Information supplied
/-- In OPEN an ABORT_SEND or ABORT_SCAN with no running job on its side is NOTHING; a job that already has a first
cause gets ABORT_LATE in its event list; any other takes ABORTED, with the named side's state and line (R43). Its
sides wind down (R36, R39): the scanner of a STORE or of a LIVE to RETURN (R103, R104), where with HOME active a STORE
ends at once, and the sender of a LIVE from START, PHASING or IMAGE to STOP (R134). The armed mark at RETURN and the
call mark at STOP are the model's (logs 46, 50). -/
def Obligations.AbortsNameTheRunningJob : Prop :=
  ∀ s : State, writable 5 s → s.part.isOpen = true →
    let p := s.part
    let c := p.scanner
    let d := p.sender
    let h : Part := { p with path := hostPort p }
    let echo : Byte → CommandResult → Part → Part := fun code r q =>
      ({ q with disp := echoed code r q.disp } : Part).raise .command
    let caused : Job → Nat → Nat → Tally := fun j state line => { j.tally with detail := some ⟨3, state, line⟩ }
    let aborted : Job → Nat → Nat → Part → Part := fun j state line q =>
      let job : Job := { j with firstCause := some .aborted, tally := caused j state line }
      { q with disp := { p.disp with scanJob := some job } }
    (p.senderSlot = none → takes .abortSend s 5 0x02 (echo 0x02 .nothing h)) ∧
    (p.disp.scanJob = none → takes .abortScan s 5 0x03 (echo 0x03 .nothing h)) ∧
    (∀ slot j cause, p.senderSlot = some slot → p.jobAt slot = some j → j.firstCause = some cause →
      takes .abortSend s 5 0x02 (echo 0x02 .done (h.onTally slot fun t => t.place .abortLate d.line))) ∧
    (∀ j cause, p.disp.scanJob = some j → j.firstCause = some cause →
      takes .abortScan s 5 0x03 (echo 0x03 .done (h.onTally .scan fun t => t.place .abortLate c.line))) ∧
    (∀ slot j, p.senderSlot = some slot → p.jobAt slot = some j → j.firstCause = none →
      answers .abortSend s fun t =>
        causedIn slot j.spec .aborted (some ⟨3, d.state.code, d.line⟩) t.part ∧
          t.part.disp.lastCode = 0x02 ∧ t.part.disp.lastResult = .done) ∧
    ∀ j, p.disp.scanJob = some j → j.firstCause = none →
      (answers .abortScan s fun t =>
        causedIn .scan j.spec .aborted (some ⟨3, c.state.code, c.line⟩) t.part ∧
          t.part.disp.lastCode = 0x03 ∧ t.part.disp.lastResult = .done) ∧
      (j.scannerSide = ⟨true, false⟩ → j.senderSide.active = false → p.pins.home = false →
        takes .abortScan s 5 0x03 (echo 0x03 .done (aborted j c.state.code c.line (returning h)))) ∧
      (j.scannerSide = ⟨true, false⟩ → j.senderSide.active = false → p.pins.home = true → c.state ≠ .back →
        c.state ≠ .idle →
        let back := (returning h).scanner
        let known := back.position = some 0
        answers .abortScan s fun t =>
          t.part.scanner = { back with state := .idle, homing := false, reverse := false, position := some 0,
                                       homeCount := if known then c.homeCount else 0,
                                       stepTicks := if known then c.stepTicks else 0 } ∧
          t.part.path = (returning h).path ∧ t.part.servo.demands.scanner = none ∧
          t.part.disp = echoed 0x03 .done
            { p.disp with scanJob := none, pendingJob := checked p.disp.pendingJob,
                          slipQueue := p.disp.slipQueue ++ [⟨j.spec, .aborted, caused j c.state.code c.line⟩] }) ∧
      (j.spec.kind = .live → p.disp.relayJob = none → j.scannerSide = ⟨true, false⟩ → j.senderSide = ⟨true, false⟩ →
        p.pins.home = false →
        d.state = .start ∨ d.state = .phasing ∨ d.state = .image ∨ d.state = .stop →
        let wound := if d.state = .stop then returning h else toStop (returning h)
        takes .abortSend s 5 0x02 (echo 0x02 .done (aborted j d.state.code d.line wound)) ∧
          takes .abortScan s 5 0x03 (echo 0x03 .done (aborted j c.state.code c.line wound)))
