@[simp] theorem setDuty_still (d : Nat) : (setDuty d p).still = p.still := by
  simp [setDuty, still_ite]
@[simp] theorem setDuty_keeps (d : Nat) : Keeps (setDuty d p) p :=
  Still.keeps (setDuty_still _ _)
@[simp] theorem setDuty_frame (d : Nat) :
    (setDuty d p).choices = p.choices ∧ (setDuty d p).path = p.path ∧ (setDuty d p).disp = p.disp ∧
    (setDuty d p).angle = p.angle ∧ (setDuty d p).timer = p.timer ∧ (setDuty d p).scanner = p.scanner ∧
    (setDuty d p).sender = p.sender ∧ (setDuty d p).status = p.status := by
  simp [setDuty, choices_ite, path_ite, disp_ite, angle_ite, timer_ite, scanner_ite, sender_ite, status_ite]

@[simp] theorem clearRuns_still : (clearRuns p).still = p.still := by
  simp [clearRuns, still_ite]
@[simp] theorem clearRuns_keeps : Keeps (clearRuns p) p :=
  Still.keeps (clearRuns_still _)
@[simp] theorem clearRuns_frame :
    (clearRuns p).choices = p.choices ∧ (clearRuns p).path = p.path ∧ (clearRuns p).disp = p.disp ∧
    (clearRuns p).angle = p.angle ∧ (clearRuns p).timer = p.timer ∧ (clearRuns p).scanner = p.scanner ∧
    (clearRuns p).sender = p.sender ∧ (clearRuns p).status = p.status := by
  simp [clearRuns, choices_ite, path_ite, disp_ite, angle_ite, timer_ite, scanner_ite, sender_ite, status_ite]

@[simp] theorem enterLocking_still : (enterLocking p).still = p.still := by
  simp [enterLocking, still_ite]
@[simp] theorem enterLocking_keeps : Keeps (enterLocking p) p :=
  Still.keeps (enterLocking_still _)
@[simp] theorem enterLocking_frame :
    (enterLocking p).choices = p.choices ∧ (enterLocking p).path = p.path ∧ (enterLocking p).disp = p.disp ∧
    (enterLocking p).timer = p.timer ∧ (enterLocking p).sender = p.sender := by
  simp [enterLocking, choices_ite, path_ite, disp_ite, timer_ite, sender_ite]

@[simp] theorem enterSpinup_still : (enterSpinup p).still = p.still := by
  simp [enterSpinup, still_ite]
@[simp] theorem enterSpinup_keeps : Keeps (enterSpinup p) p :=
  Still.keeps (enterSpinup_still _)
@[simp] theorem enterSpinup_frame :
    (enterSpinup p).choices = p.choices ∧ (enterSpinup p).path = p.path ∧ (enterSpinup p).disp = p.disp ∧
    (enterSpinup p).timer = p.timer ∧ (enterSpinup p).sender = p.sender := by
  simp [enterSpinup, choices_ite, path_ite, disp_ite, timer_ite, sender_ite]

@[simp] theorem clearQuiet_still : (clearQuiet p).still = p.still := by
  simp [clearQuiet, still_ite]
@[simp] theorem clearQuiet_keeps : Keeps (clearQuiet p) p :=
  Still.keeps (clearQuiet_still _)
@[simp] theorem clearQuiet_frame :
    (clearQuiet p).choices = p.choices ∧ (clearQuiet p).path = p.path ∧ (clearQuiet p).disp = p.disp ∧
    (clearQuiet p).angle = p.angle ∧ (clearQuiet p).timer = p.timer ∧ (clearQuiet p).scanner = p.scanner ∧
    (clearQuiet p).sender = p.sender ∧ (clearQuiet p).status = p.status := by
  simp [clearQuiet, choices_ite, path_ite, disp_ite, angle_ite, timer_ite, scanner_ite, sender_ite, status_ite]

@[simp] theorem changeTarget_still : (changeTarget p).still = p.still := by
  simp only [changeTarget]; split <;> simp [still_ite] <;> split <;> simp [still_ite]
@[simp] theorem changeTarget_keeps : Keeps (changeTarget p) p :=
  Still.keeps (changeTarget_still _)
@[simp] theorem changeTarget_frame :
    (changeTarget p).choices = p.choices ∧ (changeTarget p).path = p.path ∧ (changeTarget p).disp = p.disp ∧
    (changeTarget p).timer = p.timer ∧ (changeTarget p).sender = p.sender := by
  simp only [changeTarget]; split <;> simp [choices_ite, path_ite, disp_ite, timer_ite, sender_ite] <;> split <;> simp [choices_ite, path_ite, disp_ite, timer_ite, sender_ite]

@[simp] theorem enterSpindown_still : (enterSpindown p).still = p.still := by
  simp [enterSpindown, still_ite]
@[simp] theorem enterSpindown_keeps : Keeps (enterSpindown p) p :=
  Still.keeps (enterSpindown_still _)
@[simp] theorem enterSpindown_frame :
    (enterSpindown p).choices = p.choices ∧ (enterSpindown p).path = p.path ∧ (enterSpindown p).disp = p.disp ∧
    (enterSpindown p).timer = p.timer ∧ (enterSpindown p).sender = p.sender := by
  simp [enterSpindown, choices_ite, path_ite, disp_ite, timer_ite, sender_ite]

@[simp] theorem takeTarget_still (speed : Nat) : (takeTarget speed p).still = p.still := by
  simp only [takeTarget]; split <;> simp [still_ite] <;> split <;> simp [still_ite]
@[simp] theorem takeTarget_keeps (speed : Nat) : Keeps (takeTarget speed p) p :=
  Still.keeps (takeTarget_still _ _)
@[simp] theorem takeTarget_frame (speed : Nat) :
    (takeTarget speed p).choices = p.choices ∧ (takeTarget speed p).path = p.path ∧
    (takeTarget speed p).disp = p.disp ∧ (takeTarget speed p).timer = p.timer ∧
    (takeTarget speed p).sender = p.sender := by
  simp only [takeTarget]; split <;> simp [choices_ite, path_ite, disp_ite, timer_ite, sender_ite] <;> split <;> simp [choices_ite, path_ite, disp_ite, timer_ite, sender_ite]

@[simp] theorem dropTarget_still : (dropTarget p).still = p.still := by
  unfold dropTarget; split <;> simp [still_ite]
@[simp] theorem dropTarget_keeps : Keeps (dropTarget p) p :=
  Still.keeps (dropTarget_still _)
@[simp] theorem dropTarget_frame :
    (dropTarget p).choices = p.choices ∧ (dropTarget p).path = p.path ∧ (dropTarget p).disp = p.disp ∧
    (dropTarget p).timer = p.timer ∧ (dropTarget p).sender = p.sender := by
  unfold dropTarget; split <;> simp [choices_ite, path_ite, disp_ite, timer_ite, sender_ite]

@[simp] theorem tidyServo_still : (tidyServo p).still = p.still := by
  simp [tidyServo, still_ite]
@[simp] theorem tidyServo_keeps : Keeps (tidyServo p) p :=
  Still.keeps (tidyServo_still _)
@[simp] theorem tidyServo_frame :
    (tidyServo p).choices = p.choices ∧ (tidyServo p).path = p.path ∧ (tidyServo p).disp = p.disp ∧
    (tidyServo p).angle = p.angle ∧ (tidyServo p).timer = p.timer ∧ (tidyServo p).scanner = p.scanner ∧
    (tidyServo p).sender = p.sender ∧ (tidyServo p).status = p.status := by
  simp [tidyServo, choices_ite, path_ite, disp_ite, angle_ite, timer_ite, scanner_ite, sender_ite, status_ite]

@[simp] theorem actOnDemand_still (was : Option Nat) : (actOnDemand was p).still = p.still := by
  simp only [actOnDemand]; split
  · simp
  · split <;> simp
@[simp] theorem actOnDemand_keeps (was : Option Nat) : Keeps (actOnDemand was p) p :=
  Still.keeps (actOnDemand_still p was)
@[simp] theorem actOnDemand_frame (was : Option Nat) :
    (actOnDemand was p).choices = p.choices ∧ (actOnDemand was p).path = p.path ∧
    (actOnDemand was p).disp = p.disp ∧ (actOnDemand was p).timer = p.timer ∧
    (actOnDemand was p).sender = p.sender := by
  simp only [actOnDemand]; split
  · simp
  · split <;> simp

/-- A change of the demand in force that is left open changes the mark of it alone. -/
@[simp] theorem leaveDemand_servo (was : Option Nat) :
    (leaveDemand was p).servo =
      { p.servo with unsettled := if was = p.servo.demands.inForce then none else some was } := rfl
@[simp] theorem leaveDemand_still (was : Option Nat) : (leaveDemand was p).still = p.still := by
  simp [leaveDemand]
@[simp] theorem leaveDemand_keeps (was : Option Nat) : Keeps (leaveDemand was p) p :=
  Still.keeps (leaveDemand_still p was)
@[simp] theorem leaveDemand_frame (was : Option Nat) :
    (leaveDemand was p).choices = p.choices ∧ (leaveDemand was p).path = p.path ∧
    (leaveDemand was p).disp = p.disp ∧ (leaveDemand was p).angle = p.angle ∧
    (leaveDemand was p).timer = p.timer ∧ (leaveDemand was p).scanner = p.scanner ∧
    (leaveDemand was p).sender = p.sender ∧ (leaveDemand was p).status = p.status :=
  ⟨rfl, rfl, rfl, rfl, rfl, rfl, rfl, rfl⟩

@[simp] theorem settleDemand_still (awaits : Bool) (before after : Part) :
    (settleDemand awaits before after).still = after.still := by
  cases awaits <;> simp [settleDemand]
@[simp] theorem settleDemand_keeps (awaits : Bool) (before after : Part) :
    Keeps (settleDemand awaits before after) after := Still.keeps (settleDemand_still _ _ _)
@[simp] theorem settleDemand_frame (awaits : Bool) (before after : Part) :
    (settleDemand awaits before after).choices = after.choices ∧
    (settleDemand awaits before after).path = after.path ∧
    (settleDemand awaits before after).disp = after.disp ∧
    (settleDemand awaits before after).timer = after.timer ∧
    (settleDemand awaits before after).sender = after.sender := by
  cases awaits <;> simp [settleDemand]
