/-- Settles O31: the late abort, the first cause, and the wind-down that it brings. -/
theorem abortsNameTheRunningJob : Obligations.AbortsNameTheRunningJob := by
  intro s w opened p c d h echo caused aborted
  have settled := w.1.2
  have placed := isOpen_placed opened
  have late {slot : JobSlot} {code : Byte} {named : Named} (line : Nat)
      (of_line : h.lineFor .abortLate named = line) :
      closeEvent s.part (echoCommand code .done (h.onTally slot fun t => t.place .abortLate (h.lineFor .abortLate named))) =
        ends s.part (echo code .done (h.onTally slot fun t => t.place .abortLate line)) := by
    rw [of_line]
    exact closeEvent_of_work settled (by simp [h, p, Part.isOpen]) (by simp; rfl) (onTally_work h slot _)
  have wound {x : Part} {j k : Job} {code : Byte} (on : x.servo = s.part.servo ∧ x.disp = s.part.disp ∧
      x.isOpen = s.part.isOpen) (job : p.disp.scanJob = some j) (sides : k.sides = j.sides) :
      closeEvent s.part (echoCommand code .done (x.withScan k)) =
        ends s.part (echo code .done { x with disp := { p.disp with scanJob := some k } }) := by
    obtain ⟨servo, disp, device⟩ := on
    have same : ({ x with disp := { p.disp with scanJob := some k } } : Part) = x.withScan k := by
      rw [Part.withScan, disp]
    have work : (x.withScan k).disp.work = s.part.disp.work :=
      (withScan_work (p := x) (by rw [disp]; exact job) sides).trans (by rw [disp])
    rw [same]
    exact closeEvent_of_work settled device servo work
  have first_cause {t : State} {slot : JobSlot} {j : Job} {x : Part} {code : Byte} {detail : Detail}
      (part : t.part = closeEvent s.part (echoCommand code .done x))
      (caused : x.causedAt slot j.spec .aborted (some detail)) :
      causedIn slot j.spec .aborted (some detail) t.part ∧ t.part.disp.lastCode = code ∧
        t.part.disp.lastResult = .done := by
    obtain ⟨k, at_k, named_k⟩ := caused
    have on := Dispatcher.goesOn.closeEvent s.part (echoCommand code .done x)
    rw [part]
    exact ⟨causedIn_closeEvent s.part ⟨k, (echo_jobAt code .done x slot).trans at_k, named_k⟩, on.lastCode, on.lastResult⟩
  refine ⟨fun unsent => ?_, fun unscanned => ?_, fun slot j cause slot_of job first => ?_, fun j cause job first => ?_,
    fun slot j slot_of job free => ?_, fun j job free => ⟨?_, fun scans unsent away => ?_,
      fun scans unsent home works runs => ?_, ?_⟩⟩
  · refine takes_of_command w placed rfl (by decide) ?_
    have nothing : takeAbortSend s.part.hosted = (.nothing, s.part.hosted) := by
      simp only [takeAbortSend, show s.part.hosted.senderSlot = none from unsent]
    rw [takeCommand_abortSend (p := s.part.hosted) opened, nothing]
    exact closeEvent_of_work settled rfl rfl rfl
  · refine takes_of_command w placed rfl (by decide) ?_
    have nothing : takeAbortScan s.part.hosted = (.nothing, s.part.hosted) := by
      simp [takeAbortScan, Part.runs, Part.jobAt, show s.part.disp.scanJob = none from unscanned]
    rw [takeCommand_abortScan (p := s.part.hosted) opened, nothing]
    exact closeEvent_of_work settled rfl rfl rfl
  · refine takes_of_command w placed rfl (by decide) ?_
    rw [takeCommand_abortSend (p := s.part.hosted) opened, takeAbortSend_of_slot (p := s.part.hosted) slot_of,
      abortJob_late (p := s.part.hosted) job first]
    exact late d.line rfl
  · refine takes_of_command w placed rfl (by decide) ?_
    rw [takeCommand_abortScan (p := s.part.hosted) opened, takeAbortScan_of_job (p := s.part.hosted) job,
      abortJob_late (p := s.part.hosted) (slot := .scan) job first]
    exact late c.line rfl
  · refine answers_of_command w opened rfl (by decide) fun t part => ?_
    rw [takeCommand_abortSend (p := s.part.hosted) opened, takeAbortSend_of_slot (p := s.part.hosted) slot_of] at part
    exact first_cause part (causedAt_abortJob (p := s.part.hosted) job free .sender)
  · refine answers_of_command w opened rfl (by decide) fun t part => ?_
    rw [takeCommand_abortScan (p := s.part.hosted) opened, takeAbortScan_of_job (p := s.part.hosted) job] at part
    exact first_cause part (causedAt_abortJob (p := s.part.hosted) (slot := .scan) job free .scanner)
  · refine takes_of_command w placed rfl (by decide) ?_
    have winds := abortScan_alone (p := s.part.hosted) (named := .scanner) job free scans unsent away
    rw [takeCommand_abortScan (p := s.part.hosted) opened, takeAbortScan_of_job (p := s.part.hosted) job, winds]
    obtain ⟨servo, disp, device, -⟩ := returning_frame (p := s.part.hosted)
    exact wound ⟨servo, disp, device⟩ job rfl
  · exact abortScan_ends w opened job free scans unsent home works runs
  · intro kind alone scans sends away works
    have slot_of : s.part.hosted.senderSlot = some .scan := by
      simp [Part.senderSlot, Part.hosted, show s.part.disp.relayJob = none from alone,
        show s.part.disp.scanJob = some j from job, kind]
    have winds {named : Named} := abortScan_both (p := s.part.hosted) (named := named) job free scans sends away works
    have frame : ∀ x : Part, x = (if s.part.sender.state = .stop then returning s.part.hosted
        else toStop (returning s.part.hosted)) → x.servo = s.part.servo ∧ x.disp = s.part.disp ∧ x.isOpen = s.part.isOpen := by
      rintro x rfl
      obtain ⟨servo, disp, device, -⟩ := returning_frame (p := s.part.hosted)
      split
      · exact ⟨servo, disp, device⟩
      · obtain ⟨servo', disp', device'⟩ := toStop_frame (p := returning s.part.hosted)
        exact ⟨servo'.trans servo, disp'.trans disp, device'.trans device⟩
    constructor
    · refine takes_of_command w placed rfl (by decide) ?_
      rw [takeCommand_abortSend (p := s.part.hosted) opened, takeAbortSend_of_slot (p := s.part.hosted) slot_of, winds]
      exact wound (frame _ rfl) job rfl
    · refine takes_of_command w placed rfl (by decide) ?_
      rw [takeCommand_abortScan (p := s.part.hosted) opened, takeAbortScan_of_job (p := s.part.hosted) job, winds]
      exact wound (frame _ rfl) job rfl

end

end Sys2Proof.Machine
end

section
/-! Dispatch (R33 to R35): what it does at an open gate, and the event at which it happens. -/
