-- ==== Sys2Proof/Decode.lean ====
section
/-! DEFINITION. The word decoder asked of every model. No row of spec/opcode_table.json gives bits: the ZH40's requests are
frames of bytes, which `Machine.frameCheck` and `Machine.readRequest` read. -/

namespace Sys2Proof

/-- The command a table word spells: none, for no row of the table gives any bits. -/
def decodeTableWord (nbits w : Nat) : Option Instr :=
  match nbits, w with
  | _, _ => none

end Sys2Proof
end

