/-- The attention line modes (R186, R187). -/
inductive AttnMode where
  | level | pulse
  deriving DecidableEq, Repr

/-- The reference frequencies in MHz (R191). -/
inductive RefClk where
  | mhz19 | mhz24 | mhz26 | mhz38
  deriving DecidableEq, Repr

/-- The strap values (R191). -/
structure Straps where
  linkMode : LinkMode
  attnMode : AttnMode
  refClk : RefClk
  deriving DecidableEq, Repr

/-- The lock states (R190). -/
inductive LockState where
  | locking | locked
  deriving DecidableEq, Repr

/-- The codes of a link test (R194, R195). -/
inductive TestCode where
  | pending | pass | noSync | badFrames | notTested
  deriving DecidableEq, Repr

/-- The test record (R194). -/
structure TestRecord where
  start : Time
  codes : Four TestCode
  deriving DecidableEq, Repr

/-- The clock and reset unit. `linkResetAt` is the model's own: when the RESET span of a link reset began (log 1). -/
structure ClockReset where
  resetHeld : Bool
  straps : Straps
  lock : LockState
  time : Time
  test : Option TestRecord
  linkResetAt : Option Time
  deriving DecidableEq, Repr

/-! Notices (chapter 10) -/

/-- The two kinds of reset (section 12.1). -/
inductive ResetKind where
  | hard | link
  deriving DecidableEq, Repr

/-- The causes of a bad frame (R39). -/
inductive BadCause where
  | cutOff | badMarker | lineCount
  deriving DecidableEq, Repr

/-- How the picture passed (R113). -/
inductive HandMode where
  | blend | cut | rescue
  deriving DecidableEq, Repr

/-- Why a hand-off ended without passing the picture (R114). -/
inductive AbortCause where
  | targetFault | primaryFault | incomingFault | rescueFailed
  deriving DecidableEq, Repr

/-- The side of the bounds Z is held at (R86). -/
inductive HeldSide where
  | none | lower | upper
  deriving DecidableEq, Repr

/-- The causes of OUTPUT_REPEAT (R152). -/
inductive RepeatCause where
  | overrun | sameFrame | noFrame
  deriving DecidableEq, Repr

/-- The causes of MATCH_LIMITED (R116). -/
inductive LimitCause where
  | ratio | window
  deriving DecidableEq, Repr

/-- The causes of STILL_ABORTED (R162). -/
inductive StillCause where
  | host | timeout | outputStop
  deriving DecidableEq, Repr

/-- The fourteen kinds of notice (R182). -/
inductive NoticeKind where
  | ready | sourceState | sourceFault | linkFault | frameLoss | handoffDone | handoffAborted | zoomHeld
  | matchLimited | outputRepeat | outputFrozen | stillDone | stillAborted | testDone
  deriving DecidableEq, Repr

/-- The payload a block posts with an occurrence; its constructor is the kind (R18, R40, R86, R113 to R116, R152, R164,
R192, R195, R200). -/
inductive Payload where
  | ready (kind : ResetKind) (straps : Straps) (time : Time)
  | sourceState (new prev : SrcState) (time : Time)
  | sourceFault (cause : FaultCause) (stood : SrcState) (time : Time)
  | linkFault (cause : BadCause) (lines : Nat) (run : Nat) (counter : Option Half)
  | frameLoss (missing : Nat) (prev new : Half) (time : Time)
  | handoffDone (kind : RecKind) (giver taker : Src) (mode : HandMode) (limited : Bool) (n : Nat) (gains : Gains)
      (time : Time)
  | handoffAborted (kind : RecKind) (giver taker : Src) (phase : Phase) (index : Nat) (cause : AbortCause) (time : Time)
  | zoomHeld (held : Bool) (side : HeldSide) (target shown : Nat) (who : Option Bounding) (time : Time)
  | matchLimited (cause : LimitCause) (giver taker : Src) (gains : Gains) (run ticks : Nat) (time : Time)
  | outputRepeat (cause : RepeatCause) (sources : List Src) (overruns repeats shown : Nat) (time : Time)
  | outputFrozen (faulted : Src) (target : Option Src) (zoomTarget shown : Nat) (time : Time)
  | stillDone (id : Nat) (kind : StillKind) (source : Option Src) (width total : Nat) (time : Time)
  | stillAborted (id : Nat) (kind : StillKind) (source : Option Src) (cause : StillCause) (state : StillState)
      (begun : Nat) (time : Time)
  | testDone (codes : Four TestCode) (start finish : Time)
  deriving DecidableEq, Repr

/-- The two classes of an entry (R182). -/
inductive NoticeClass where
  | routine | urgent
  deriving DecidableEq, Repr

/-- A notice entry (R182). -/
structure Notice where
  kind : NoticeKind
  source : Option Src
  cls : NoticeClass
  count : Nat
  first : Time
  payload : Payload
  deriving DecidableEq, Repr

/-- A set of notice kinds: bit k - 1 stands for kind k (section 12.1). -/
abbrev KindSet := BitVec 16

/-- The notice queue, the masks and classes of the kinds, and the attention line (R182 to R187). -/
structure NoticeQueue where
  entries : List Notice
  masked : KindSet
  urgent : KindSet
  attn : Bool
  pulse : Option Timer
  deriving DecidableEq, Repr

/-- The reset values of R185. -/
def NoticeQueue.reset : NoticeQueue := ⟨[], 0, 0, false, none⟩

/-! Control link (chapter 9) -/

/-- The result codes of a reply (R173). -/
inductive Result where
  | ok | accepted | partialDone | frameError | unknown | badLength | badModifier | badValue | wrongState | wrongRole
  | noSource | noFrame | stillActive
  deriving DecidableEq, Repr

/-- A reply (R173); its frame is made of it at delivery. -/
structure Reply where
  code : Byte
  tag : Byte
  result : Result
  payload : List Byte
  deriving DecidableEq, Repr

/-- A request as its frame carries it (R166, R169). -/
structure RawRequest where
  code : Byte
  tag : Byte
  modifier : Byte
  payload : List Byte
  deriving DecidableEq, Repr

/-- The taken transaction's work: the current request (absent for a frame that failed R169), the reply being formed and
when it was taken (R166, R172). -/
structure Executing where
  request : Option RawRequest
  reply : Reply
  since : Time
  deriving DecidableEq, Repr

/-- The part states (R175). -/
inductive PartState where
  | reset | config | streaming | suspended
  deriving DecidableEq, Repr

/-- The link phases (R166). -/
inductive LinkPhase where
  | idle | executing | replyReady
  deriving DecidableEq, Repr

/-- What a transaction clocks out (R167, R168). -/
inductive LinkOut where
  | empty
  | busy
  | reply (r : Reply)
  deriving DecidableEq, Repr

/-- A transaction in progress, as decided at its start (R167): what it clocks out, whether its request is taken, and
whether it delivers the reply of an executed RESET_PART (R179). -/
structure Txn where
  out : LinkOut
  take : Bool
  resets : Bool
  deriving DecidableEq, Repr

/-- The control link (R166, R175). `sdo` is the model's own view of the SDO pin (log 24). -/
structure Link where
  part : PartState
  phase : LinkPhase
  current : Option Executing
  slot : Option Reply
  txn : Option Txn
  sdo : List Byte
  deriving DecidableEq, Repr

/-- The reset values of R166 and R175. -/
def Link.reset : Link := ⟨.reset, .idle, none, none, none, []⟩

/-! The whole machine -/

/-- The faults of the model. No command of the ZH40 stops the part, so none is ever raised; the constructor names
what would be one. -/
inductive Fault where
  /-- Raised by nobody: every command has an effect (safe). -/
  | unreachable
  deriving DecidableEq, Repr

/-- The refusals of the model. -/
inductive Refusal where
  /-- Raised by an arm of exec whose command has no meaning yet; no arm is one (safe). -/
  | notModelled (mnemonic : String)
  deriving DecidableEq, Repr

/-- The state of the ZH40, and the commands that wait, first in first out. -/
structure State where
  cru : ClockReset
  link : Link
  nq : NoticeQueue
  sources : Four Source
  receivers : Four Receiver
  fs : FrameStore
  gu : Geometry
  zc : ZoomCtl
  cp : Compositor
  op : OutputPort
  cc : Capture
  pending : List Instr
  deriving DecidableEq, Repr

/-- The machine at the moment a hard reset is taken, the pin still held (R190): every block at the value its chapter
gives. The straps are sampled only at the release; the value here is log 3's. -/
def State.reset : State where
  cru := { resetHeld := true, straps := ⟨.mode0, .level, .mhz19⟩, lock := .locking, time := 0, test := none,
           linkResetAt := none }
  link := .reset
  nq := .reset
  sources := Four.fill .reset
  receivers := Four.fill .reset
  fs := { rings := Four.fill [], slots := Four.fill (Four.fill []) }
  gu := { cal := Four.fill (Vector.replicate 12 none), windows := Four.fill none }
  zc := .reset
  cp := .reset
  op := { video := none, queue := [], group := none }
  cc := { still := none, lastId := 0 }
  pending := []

Problem details
In the listing above, find the line with "structure ClockReset where" and the line with "reset (section 12.1). -/", then reproduce both and every line between them exactly.

Exercise output
structure ClockReset where
  resetHeld : Bool
  straps : Straps
  lock : LockState
  time : Time
  test : Option TestRecord
  linkResetAt : Option Time
  deriving DecidableEq, Repr

/-! Notices (chapter 10) -/

/-- The two kinds of reset (section 12.1). -/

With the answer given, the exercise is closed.